Aquí hay que tener una linterna. Esta escalera no me gusta. Un revólver… No, qué tontería, nada de romanticismos heroicos.
La Telefónica estaba vacía y en silencio. Los ruidos de máquinas no rompían el silencio, sino que más bien lo acompañaban y lo hacían más opresivo. El ventilador zumbaba, uno no se podía hurtar al sonido. Un ascensor se puso en movimiento, resonaba por los elevados huecos. Anita se dio la vuelta y bajó por las escaleras a tientas, sin ver, para volver al quinto piso. Se sintió aliviada cuando entró en el vestíbulo en penumbra. Esta era su planta y aquí había gente: una mujer mayor sentada en un taburete en un rincón, vestido negro, cabello blanco, cansancio paciente, sonrisa adormilada, como la señora del guardarropa de un teatro. Entonces, ¿dónde estaban los aseos? ¿Cómo se decía aseo en español? ¿O retrete?
Cuando estaba allí titubeando, llegaron unas telefonistas por el pasillo con sus batas negras y los auriculares todavía en la cabeza.
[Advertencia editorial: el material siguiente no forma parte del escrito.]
/-- ERET that can issue does what its saved position asks for. -/
theorem eret_concludes (x : BareI) {s : State} {v : Vals} (h : Poised s noOperands v) :
    exec (.eret x) s = .next (conclude s .none x.stall.toNat (eretAct s (returnTo s s.me.tepc (causeIdx s.me.tcause)))) := by
  show execEret x s = _
  rw [execEret, issue_noChecks h, consumeAll_plain rfl]
  cases returnTo s s.me.tepc (causeIdx s.me.tcause) <;> rfl

end Sys2Proof.Machine

open Sys2Proof Sys2Proof.Machine Sys2Proof.Rules

/-- Settles O22: by the position that `returnTo` finds. -/
theorem eretResumesAtTheSavedPosition : Obligations.EretResumesAtTheSavedPosition := by
  intro x s v hp idx hdr
  refine ⟨fun h h0 ha hf hh hi => ?_, fun h => ?_⟩
  · rw [eret_concludes x hp, show causeIdx s.me.tcause = idx from rfl, returnTo_position h0 ha hf hh hi, eretAct,
      conclude_done hp.agrees]
    rfl
  · rw [eret_concludes x hp, show causeIdx s.me.tcause = idx from rfl, returnTo_bad h, eretAct, conclude_trap hp.agrees]
    rfl
end

section
/-!
PROOFS. The statement about the checks of system registers (R110, R340, R350).
-/

namespace Sys2Proof.Machine

open Sys2Proof.Rules

/-! ### Accesses that the checks of R110 refuse -/

section
variable {s : State} {reg : Nat} {writes : Bool}

/-- A register that is no service register, or one on a service core, is open to the slot. -/
theorem not_closed (hs : reg < 0x100 ∨ 0x1FF < reg ∨ s.isSvc s.cur.1 = true) :
    ¬ (0x100 ≤ reg ∧ reg ≤ 0x1FF ∧ s.isSvc s.cur.1 = false) := by
  rintro ⟨h1, h2, h3⟩
  rcases hs with hs | hs | hs
  · omega
  · omega
  · rw [hs] at h3; cases h3

variable (x : Avail)

/-- A service register on another core is refused, whether or not it is assigned. -/
theorem sysCheck_service (h1 : 0x100 ≤ reg) (h2 : reg ≤ 0x1FF) (hs : s.isSvc s.cur.1 = false) :
    (sysCheck reg writes).pre s x = some (trapPriv reg) := if_pos ⟨h1, h2, hs⟩

/-- A number that the table does not list is refused. -/
theorem sysCheck_unlisted (hs : reg < 0x100 ∨ 0x1FF < reg ∨ s.isSvc s.cur.1 = true) (hv : sysValue s reg = none) :
    (sysCheck reg writes).pre s x = some trapIllegal := by
  simp [sysCheck, not_closed hs, hv]

/-- A write of a read-only register is refused. -/
theorem sysCheck_readOnly (hs : reg < 0x100 ∨ 0x1FF < reg ∨ s.isSvc s.cur.1 = true) (hr : sysReadOnly reg = true) :
    (sysCheck reg true).pre s x = some trapIllegal := by
  cases hv : sysValue s reg with
  | none => exact sysCheck_unlisted x hs hv
  | some val =>
    simp only [sysCheck, if_neg (not_closed hs), hv, Option.isNone_some, hr, Bool.true_and, Bool.false_eq_true, if_false, if_true]

/-- `sys.cldser` without the debug flag is refused. -/
theorem sysCheck_cldser (hd : s.me.thread.debug = false) : (sysCheck 0x30 writes).pre s x = some (trapPriv 0x30) := by
  have hv : sysValue s 0x30 = some s.me.cldser := rfl
  have hr : (writes && sysReadOnly 0x30) = false := by cases writes <;> rfl
  simp [sysCheck, hv, hr, hd]

end

/-- The numbers that the table of R110 leaves out, the service registers left aside. -/
theorem sysValue_unlisted (s : State) {reg : Nat} (h : 0x200 ≤ reg ∨ (4 ≤ reg ∧ reg < 8) ∨ (0x16 ≤ reg ∧ reg < 0x20) ∨
    (0x23 ≤ reg ∧ reg < 0x30) ∨ (0x31 ≤ reg ∧ reg < 0x100)) : sysValue s reg = none := by
  unfold sysValue
  simp (disch := omega) only [if_neg]

/-- The service numbers that are not assigned. -/
theorem sysValue_unassigned (s : State) {reg : Nat} (h : reg = 0x107 ∨ (0x10B ≤ reg ∧ reg < 0x110) ∨
    (0x111 ≤ reg ∧ reg < 0x120) ∨ (0x130 ≤ reg ∧ reg < 0x200)) : sysValue s reg = none := by
  unfold sysValue
  simp (disch := omega) only [if_neg]

/-- The read-only registers (R110, R340, R350). -/
theorem sysReadOnly_true {reg : Nat}
    (h : (0x10 ≤ reg ∧ reg ≤ 0x22) ∨ (0x108 ≤ reg ∧ reg ≤ 0x10A) ∨ (0x120 ≤ reg ∧ reg ≤ 0x12F)) :
    sysReadOnly reg = true := by
  simp only [sysReadOnly, Bool.or_eq_true, Bool.and_eq_true, decide_eq_true_eq, beq_iff_eq]
  omega

section
variable {s : State} (hm : s.me.mayIssue = true) (hs : s.me.suspect = false)
include hm hs

/-- SYSRD of a register that the checks refuse traps. -/
theorem sysrd_traps {r : SysrdI} {t : Trap} (h : ∀ x, (sysCheck r.reg.toNat false).pre s x = some t) :
    exec (.sysrd r) s = .next (trapHere s t) := by
  rw [exec_sysrd]
  exact issue_trap hm hs (firstTrap_pre (h _))

/-- SYSWR of a register that the checks refuse traps. -/
theorem syswr_traps {r : SyswrI} {t : Trap} (h : ∀ x, (sysCheck r.reg.toNat true).pre s x = some t) :
    exec (.syswr r) s = .next (trapHere s t) := by
  rw [exec_syswr]
  exact issue_trap hm hs (firstTrap_pre (h _))

end

end Sys2Proof.Machine

open Sys2Proof Sys2Proof.Machine Sys2Proof.Rules

/-- Settles O24: each access fails the check that R110 makes of it. -/
theorem systemRegisterAccessIsChecked : Obligations.SystemRegisterAccessIsChecked := by
  intro s hm hs
  refine ⟨fun r h1 h2 hv => sysrd_traps hm hs (fun y => sysCheck_service y h1 h2 hv),
    fun w h1 h2 hv => syswr_traps hm hs (fun y => sysCheck_service y h1 h2 hv),
    fun r h => sysrd_traps hm hs (fun y => sysCheck_unlisted y (by omega) (sysValue_unlisted s h)), fun w h => ?_,
    fun hv => ?_,
    fun hd => ⟨fun r h => sysrd_traps hm hs (fun y => by rw [h]; exact sysCheck_cldser y hd),
      fun w h => syswr_traps hm hs (fun y => by rw [h]; exact sysCheck_cldser y hd)⟩⟩
  · refine syswr_traps hm hs (fun y => ?_)
    rw [← or_assoc] at h
    rcases h with h | h
    · exact sysCheck_readOnly y (by omega) (sysReadOnly_true (by omega))
    · exact sysCheck_unlisted y (by omega) (sysValue_unlisted s h)
  · intro unassigned
    refine ⟨fun r h => sysrd_traps hm hs (fun y => sysCheck_unlisted y (.inr (.inr hv)) (sysValue_unassigned s h)),
      fun w h => syswr_traps hm hs (fun y => ?_)⟩
    rcases h with h | h
    · exact sysCheck_unlisted y (.inr (.inr hv)) (sysValue_unassigned s h)
    · exact sysCheck_readOnly y (.inr (.inr hv)) (sysReadOnly_true (by omega))
end

section
/-!
PROOFS. The statement about words that wait or end their thread (R105, R106).
-/

namespace Sys2Proof.Machine

open Sys2Proof.Rules

/-! ### Words that wait for turns (R105) -/

section
variable {stall : BitVec 3} {ck : Checks} {body : State → Vals → Act} {s : State} {v : Vals}

/-- A word that waits for turns issues when none is left. -/
theorem issue_sleep_over (h : Poised s noOperands v) (hpre : ck.pre s (avail s noOperands) = none)
    (hmid : ck.mid s (avail s noOperands) = none) {left : Nat} (hb : body s v = sleepAct s left) (hl : left = 0) :
    issue stall noOperands ck body s = .next (delivers s noOperands stall .none .seq false) :=
  issue_delivers h hpre hmid (hb.trans (if_pos hl))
Pasaron charlando junto a Anita, escudriñándola sin disimulo. Cambio de turno: iban a lavarse. Anita las siguió. Entonces descubrió que la señora mayor en realidad era algo así como una señora de la limpieza de los aseos (qué complicaciones más tontas suponían esos detalles importantes cuando se estaba en un país extranjero con una lengua extranjera) y se encontró en un lavabo alicatado en blanco.
Ya en el aseo fue sacando despacio, para calmar los nervios, la toalla, el peine y la polvera, todo bajo un fuego cruzado de miradas insolentes y poco amables. Todas las mujeres le estaban pasando revista a la extranjera. Las telefonistas se habían quitado las batas negras y habían cogido sus neceseres de las taquillas de metal que estaban en el cuarto de al lado. Aunque ahora todas se iban a dormir, se maquillaban. Observaban a Anita desde el espejo.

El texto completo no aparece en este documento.